I do like the adage that, "There's nothing so practical as a good theory." In CPD, an insightful understanding that equips you to plan and understand what is going on, is much better than a bunch of lesson activities to try. And we don't learn items of knowledge in isolation. We learn by attaching new knowledge to concepts we already have. If that sounds simplistic, don't worry; it's meant to.

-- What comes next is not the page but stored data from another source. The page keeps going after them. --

-- ==== Sys2Proof/Laws/Frames.lean ====
section
/-!
SUPPORT. What the shared operations leave as it was: for each, the parts of the hub that it does not write, as one lemma that `simp`
uses field by field.
-/
set_option Elab.async false
namespace Sys2Proof.Machine

@[simp] theorem Hub.onMirrored_keeps (h : Hub) (hs grp : Nat) (f : Slice → Slice) :
    Hub.sameConfig h (h.onMirrored hs grp f) ∧ Hub.sameFlow h (h.onMirrored hs grp f) ∧
    Hub.sameStore h (h.onMirrored hs grp f) ∧ Hub.sameEvent h (h.onMirrored hs grp f) ∧ (h.onMirrored hs grp f).out = h.out := by
  unfold Hub.onMirrored; (try dsimp only); (repeat' split) <;> simp

@[simp] theorem Hub.putSf_keeps (h : Hub) (hs : Nat) (set : BitVec 14) (way : Nat) (w : Word) :
    Hub.sameConfig h (h.putSf hs set way w) ∧ Hub.sameFlow h (h.putSf hs set way w) ∧ Hub.sameStore h (h.putSf hs set way w) ∧
    Hub.sameEvent h (h.putSf hs set way w) ∧ (h.putSf hs set way w).out = h.out := by
  unfold Hub.putSf; (try dsimp only); (repeat' split) <;> simp

@[simp] theorem Hub.putSd_keeps (h : Hub) (hs : Nat) (set : BitVec 12) (way : Nat) (w : Word) :
    Hub.sameConfig h (h.putSd hs set way w) ∧ Hub.sameFlow h (h.putSd hs set way w) ∧ Hub.sameStore h (h.putSd hs set way w) ∧
    Hub.sameEvent h (h.putSd hs set way w) ∧ (h.putSd hs set way w).out = h.out := by
  unfold Hub.putSd; (try dsimp only); (repeat' split) <;> simp

@[simp] theorem Hub.toAgent_keeps (h : Hub) (from_ : Nat) (m : AgentMsg) :
    Hub.sameConfig h (h.toAgent from_ m) ∧ Hub.sameFlow h (h.toAgent from_ m) ∧ Hub.sameStore h (h.toAgent from_ m) ∧
    (h.toAgent from_ m).slices = h.slices := by
  unfold Hub.toAgent; (try dsimp only); (repeat' split) <;> simp

@[simp] theorem Hub.noteRefusal_keeps (h : Hub) (g : Gaid) (t : Txid) (l : Line) :
    Hub.sameConfig h (h.noteRefusal g t l) ∧ Hub.sameFlow h (h.noteRefusal g t l) ∧ (h.noteRefusal g t l).pins = h.pins ∧
    (h.noteRefusal g t l).mirror = h.mirror ∧ (h.noteRefusal g t l).lapses = h.lapses ∧ (h.noteRefusal g t l).reads = h.reads ∧
    (h.noteRefusal g t l).spill = h.spill ∧ (h.noteRefusal g t l).sps = h.sps ∧ (h.noteRefusal g t l).epoch = h.epoch ∧
    (h.noteRefusal g t l).rot = h.rot ∧ Hub.sameEvent h (h.noteRefusal g t l) ∧ (h.noteRefusal g t l).slices = h.slices ∧
    (h.noteRefusal g t l).out = h.out := by
  unfold Hub.noteRefusal; (try dsimp only); (repeat' split) <;> simp

@[simp] theorem Hub.clearRefusal_keeps (h : Hub) (g : Gaid) (t : Txid) (l : Line) :
    Hub.sameConfig h (h.clearRefusal g t l) ∧ Hub.sameFlow h (h.clearRefusal g t l) ∧ (h.clearRefusal g t l).pins = h.pins ∧
    (h.clearRefusal g t l).mirror = h.mirror ∧ (h.clearRefusal g t l).reads = h.reads ∧ (h.clearRefusal g t l).spill = h.spill ∧
    (h.clearRefusal g t l).sps = h.sps ∧ (h.clearRefusal g t l).epoch = h.epoch ∧ (h.clearRefusal g t l).rot = h.rot ∧
    Hub.sameEvent h (h.clearRefusal g t l) ∧ (h.clearRefusal g t l).slices = h.slices ∧ (h.clearRefusal g t l).out = h.out := by
  unfold Hub.clearRefusal; (try dsimp only); (repeat' split) <;> simp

We have lived through a decade where a theory of learning and knowledge has been in vogue. And if you were to come up with a theory of how to teach spherical pupils in a vacuum, then it's a great theory. You break down the knowledge into carefully chosen chunks. You make sure that each chunk is carefully defined. You use regular low stakes recall to make sure that memorisation is happening over time. You make sure explanations take account of all possible misconceptions, with words and images carefully chosen to be clear rather than decorative or distracting. You deliberately contrast and discriminate between important concepts so they are not confused. You meticulously order the content of the curriculum so nothing is extraneous or redundant, and everything is consolidated and built upon. You make sure pupils can recite the best definition of a concept and can quote verbatim the best evidence.

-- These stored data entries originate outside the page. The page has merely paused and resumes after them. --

/-- The walk of a slice stands at a set, with sets left. -/
theorem walk_of_course {s : Slice} {mask : BitVec 128} {set : BitVec 14} {left : Nat} (course : s.course = some (mask, set, left)) :
    ∃ v, s.walk = some v ∧ v.mask = mask ∧ v.set = set ∧ v.left = left := by
  simpa only [Slice.course, Option.map_eq_some_iff, Prod.mk.injEq] using course

theorem course_of_walk {s : Slice} {w : Walk} (walk : s.walk = some w) : s.course = some (w.mask, w.set, w.left) := by simp [Slice.course, walk]

theorem course_walkOn {h : Hub} {n : Nat} {mask : BitVec 128} {set : BitVec 14} {left : Nat}
    (course : (h.slice n).course = some (mask, set, left)) : ((h.walkOn n).slice n).course = some (mask, set + 1, left - 1) := by
  obtain ⟨v, walk, rfl, rfl, rfl⟩ := walk_of_course course
  simp [Hub.walkOn, Slice.course, walk]

/-- Where the walk stands after the visit of its set. -/
theorem setVisited_course {h : Hub} {n : Nat} {w : Walk} (walk : (h.slice n).walk = some w) (some : 0 < w.left) (e : LookupErr) :
    ((h.setVisited n w e false).slice n).course =
      if (upTo 16).any fun k => (walked h n w e).walkWaits n w.mask w.set k then .some (w.mask, w.set, w.left)
      else .some (w.mask, w.set + 1, w.left - 1) := by
  have stays := ((visits_walked h n w e).course n).trans (course_of_walk walk)
  rw [Hub.setVisited, if_neg (by simp; omega)]
  split
  · exact stays
  · exact course_walkOn stays

theorem setVisited_frame (h : Hub) (n : Nat) (w : Walk) (e : LookupErr) (intervened : Bool) :
    Hub.sameVisit h (h.setVisited n w e intervened) := by
  unfold Hub.setVisited
  split
  · simp
  · have frame := (visits_walked h n w e).frame
    split
    · exact frame
    · exact frame.trans (by simp [Hub.walkOn])

/-- A step of a walk that has sets left afterwards ends with its revisits. -/
theorem reclaimWalkVisit_goes {s : State} {hs : BitVec 7} {w : Walk} (ex : hsExists hs = true)
    (walk : (s.hub.slice hs.toNat).walk = some w) (e : LookupErr) (intervened : Bool) {set : BitVec 14} {left : Nat} (some : 0 < left)
    (course : ((s.hub.setVisited hs.toNat w e intervened).slice hs.toNat).course = .some (w.mask, set, left)) :
    ∃ t, exec (.reclaimWalkVisit hs e intervened) s = .next t ∧ onlyIn visitParts s t ∧
      ∃ v, (t.hub.slice hs.toNat).walk = .some v ∧ v.mask = w.mask ∧ v.set = set ∧ v.left = left := by
  have again := visits_revisited (s.hub.setVisited hs.toNat w e intervened) hs.toNat w.mask
  have stands := (again.course hs.toNat).trans course
  have row := reclaimWalkVisit_row ex walk e intervened
  simp only [State.withHub, tryEndWalk_left some stands] at row
  have frame := setVisited_frame s.hub hs.toNat w e intervened
  exact ⟨_, row, onlyIn_trans (onlyIn_visit frame) (onlyIn_visit (s := { s with hub := _ }) again.frame), walk_of_course stands⟩

/-! ### The end -/

/-- The parts that the end of a walk writes. -/
theorem onlyIn_endWalk (s : State) (n : Nat) : onlyIn ([Part.slices] ++ eventParts) s (s.withHub fun h => h.endWalk n) := by
  intro q hq
  cases q <;> simp [eventParts] at hq <;> simp [Part.same, State.withHub]

theorem endWalk_slice (h : Hub) (n m : Nat) : (h.endWalk n).slice m = (h.onSlice n fun s => { s with walk := none }).slice m :=
  slice_raise ..

theorem reclaimWalkVisit_ends {s : State} {hs : BitVec 7} {w : Walk} (ex : hsExists hs = true)
    (walk : (s.hub.slice hs.toNat).walk = some w) (nothing : w.left = 0) (listed : w.revisit = []) (e : LookupErr) :
    ∃ t, exec (.reclaimWalkVisit hs e false) s = .next t ∧ onlyIn ([Part.slices] ++ eventParts) s t ∧
      otherSlices s.hub t.hub hs.toNat ∧ (t.hub.slice hs.toNat).walk = none ∧ raised t.hub evSfReclaimDone := by
  have row : exec (.reclaimWalkVisit hs e false) s = .next (s.withHub fun h => h.endWalk hs.toNat) := by
    rw [reclaimWalkVisit_row ex walk]
    have due : s.hub.revisitsDue hs.toNat = [] := by simp [Hub.revisitsDue, walk, Slice.unpinnedRevisits, listed]
    simp [State.withHub, Hub.setVisited, Hub.revisited, due, Hub.tryEndWalk, walk, nothing, listed]
  refine ⟨_, row, onlyIn_endWalk s _, fun m other => ?_, ?_, raised_raise ..⟩
  · exact (endWalk_slice ..).trans (Hub.slice_onSlice_ne _ _ _ _ other)
  · exact congrArg Slice.walk ((endWalk_slice ..).trans (Hub.slice_onSlice_self ..))

end Sys2Proof.Machine
end

section
/-!
SUPPORT. The start of a back-invalidation (R94, R102): its snoops, and that it waits for the agent that it has snooped.
-/
namespace Sys2Proof.Machine
open Sys2Proof.Safety

/-! ### Snoops -/

/-- `k` is `h` after snoops have been sent: nothing but the agent ports, the counters and what was sent has changed, and no snoop has left a port. -/
structure Hub.Snoops (h k : Hub) : Prop where
  apart : k = { h with aps := k.aps, pmc := k.pmc, freeCtr := k.freeCtr, out := k.out }
  kept : ∀ p, ∀ n ∈ (h.ap p).snoops, n ∈ (k.ap p).snoops

theorem Hub.Snoops.refl (h : Hub) : h.Snoops h := ⟨rfl, fun _ _ mem => mem⟩

theorem Hub.Snoops.trans {h k m : Hub} (first : h.Snoops k) (second : k.Snoops m) : h.Snoops m := by
  refine ⟨?_, fun p n mem => second.kept p n (first.kept p n mem)⟩
  have last := second.apart
  rw [first.apart] at last
  exact last

section
variable {h k : Hub} (H : h.Snoops k)
include H

theorem Hub.Snoops.agents : k.agents = h.agents := by rw [H.apart]
theorem Hub.Snoops.agent (a : La) : k.agent a = h.agent a := by rw [Hub.agent, H.agents, Hub.agent]
theorem Hub.Snoops.round : k.round = h.round := by rw [H.apart]
theorem Hub.Snoops.slice (m : Nat) : k.slice m = h.slice m := Hub.slice_congr _ _ m (by rw [H.apart])
theorem Hub.Snoops.snoopable (a : La) : Safety.snoopable k a ↔ Safety.snoopable h a := by rw [Safety.snoopable, H.agent, Safety.snoopable]

end

theorem snoops_ite {h a b : Hub} {c : Prop} [Decidable c] (yes : h.Snoops a) (no : h.Snoops b) : h.Snoops (if c then a else b) := by
  split
  · exact yes
  · exact no

theorem snoops_foldl {α : Type} {g : Hub → α → Hub} (step : ∀ (h : Hub) x, h.Snoops (g h x)) (l : List α) (h : Hub) :
    h.Snoops (l.foldl g h) := foldl_related .refl .trans step l h

theorem snoops_count (h : Hub) (ev unit n : Nat) : h.Snoops (h.count ev unit n) := by
  unfold Hub.count
  exact snoops_ite (.refl h) ⟨rfl, fun _ _ mem => mem⟩

theorem snoops_emit (h : Hub) (m : OutMsg) : h.Snoops (h.emit m) := ⟨rfl, fun _ _ mem => mem⟩
theorem snoops_moved (h : Hub) (src dst : Nat) (data : Bool) (n : Nat) : h.Snoops (h.moved src dst data n) := ⟨rfl, fun _ _ mem => mem⟩
theorem snoops_ejected (h : Hub) (dst : Nat) (data : Bool) (n : Nat) : h.Snoops (h.ejected dst data n) := ⟨rfl, fun _ _ mem => mem⟩

theorem snoops_onAp (h : Hub) (p : BitVec 4) (f : ApPort → ApPort) (H : ∀ n ∈ (h.ap p).snoops, n ∈ (f (h.ap p)).snoops) :
    h.Snoops (h.onAp p f) := by
  refine ⟨rfl, fun q n mem => ?_⟩
  by_cases same : q = p
  · subst same
    rw [Hub.ap_onAp_self]
    exact H n mem
  · rwa [Hub.ap_onAp_ne h p q f same]

theorem snoops_passMsg (h : Hub) (p : BitVec 4) (src : Nat) (m : AgentMsg) : h.Snoops (h.passMsg p src m) := by
  have passed : h.Snoops ((h.onAp p fun a => { a.spend m with frame := a.frame.queue m.units }).emit (.agent p m)) :=
    (snoops_onAp h p (fun a => { a.spend m with frame := a.frame.queue m.units }) fun _ mem => mem).trans (snoops_emit ..)
  exact snoops_ite passed (passed.trans (snoops_moved ..))

theorem snoops_passOrStall (h : Hub) (p : BitVec 4) (src : Nat) (m : AgentMsg) : h.Snoops (h.passOrStall p src m).1 := by
  unfold Hub.passOrStall
  split
  · exact snoops_passMsg ..
  · exact snoops_onAp h p (fun a => { a with stalled := a.stalled ++ [(src, m)] }) fun _ mem => mem

/-- A snoop without a credit waits, and no event reports that (R249). -/
theorem snoops_toAgent (h : Hub) (src : Nat) {m : AgentMsg} (snp : m.cls = .snp) (bare : m.takesDat = false) : h.Snoops (h.toAgent src m) := by
  have silent (p : BitVec 4) : (h.passOrStall p src m).2 = false := by
    unfold Hub.passOrStall
    dsimp only
    split
    · rfl
    · simp [snp, bare]
  unfold Hub.toAgent
  simp only [silent, Bool.false_eq_true, if_false]
  exact snoops_ite (.refl h) (snoops_passOrStall ..)

theorem msgClass_snp (op : SnpOp) : msgClass op.opc = .snp := by
  cases op <;> rfl

/-- The message of a snoop. -/
def Snoop.msg (sn : Snoop) (la : La) (crit : Bool) : AgentMsg := { agentMsg sn.op.opc sn.gaid sn.txid sn.line la with once := sn.once, crit := crit }

theorem Snoop.msg_cls (sn : Snoop) (la : La) (crit : Bool) : (sn.msg la crit).cls = .snp := by
  simp [AgentMsg.cls, AgentMsg.takesDat, Snoop.msg, agentMsg, msgClass_snp]

/-- A snoop as an agent's port keeps it. -/
def Snoop.sentTo (sn : Snoop) (h : Hub) (la : La) : Snoop := { sn with la := la, port := (h.agent la).port, offered := h.round + 1 }

/-- An agent that takes snoops is sent one. -/
theorem snoopOne_sent {h : Hub} {la : La} (can : snoopable h la) (hs : Nat) (sn : Snoop) (crit : Bool) :
    h.snoopOne hs sn crit la = (((((h.count 0x020 sn.ls.toNat 1).onAp (h.agent la).port fun p => { p with
      snoops := p.snoops ++ [sn.sentTo (h.count 0x020 sn.ls.toNat 1) la] }).toAgent hs (sn.msg la crit)).count 0x020
        (0x50 + (h.agent la).port.toNat) 1), none) := by
  obtain ⟨online, live, caches, awake⟩ := can
  have same : (h.count 0x020 sn.ls.toNat 1).agent la = h.agent la := (snoops_count ..).agent la
  simp only [Hub.snoopOne, online, live, caches, awake, Snoop.sentTo, same, Bool.not_true, Bool.or_self, Bool.false_eq_true, if_false]
  rfl

/-- Another is answered for (R142, R253, R412). -/
theorem snoopOne_answered {h : Hub} {la : La} (cannot : ¬snoopable h la) (hs : Nat) (sn : Snoop) (crit : Bool) :
    ∃ dead, h.snoopOne hs sn crit la = (h.count 0x020 sn.ls.toNat 1, some ⟨la, .i, 0, dead⟩) := by
  unfold Hub.snoopOne
  dsimp only
  split
  · exact ⟨_, rfl⟩
  · split
    · exact ⟨_, rfl⟩
    · next live awake =>
        simp only [Bool.not_eq_true, Bool.or_eq_false_iff, Bool.not_eq_false'] at live awake
        exact absurd ⟨live.1, live.2, awake.1, awake.2⟩ cannot

theorem snoops_snoopOne (h : Hub) (hs : Nat) (sn : Snoop) (crit : Bool) (la : La) : h.Snoops (h.snoopOne hs sn crit la).1 := by
  by_cases can : snoopable h la
  · rw [snoopOne_sent can]
    have listed := snoops_onAp (h.count 0x020 sn.ls.toNat 1) (h.agent la).port (fun p => { p with
      snoops := p.snoops ++ [sn.sentTo (h.count 0x020 sn.ls.toNat 1) la] }) fun _ mem => List.mem_append_left _ mem
    exact (((snoops_count ..).trans listed).trans (snoops_toAgent _ hs (sn.msg_cls la crit) rfl)).trans (snoops_count _ _ _ 1)
  · obtain ⟨dead, eq⟩ := snoopOne_answered can hs sn crit
    rw [eq]
    exact snoops_count h _ _ 1

/-- The snoop of an agent that takes it stands at the agent's port. -/
theorem snoopOne_listed {h : Hub} {la : La} (can : snoopable h la) (hs : Nat) (sn : Snoop) (crit : Bool) :
    sn.sentTo h la ∈ ((h.snoopOne hs sn crit la).1.ap (h.agent la).port).snoops := by
  have counted := snoops_count h 0x020 sn.ls.toNat 1
  have same : sn.sentTo (h.count 0x020 sn.ls.toNat 1) la = sn.sentTo h la := by
    rw [Snoop.sentTo, counted.agent, counted.round, Snoop.sentTo]
  rw [snoopOne_sent can]
  refine ((snoops_toAgent _ _ (sn.msg_cls la crit) rfl).trans (snoops_count ..)).kept _ _ ?_
  rw [Hub.ap_onAp_self, same]
  exact List.mem_append_right _ (List.mem_singleton.2 rfl)

/-! ### Snoops of a list of agents -/

theorem snoops_snoopEach (hs : Nat) (sn : Snoop) (crit : Bool) (las : List La) : ∀ h : Hub, h.Snoops (Hub.snoopEach hs sn crit las h).1 := by
  induction las with
  | nil => exact .refl
  | cons la las ih =>
    intro h
    have first := snoops_snoopOne h hs sn crit la
    unfold Hub.snoopEach
    dsimp only
    split
    · exact first.trans (ih _)
    · exact first.trans (ih _)

/-- Only agents that take no snoops are answered for. -/
theorem snoopEach_answers (hs : Nat) (sn : Snoop) (crit : Bool) (las : List La) :
    ∀ h : Hub, ∀ a ∈ (Hub.snoopEach hs sn crit las h).2, ¬snoopable h a.la := by
  induction las with
  | nil => exact fun h a mem => absurd mem List.not_mem_nil
  | cons la las ih =>
    intro h a mem
    have first := snoops_snoopOne h hs sn crit la
    have later (old : a ∈ (Hub.snoopEach hs sn crit las (h.snoopOne hs sn crit la).1).2) : ¬snoopable h a.la :=
      fun can => ih _ a old ((first.snoopable a.la).2 can)
    unfold Hub.snoopEach at mem
    by_cases can : snoopable h la
    · rw [snoopOne_sent can] at mem later
      exact later mem
    · obtain ⟨dead, eq⟩ := snoopOne_answered can hs sn crit
      rw [eq] at mem later
      rcases List.mem_cons.1 mem with rfl | old
      · exact can
      · exact later old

Absolutely fantastic as a theory.
Where it falls down is the amount of effort it requires to make our pupils conform to being spherical and in a vacuum. Some of the measures are more reasonable than others. Spherical pupils have regulation haircuts, carry their bag in the correct hand, follow the text with a ruler, answer the teacher in well projected full sentences in standard English, keep eye contact with the teacher at all times, smile and say good morning when bidden, copy knowledge organisers respecting the exact format. Pupils in a vacuum walk along a painted line in silence between lessons, have their phones locked away or preferably do not have phones at all, cannot visit the shops on their way home, resist the "degenerate" culture of their milieu, are marked for their conversation on set topics at the table, are exposed only to the authorative voices of the "best". And are considered "novices" not yet capable of creativity, expression or original thought.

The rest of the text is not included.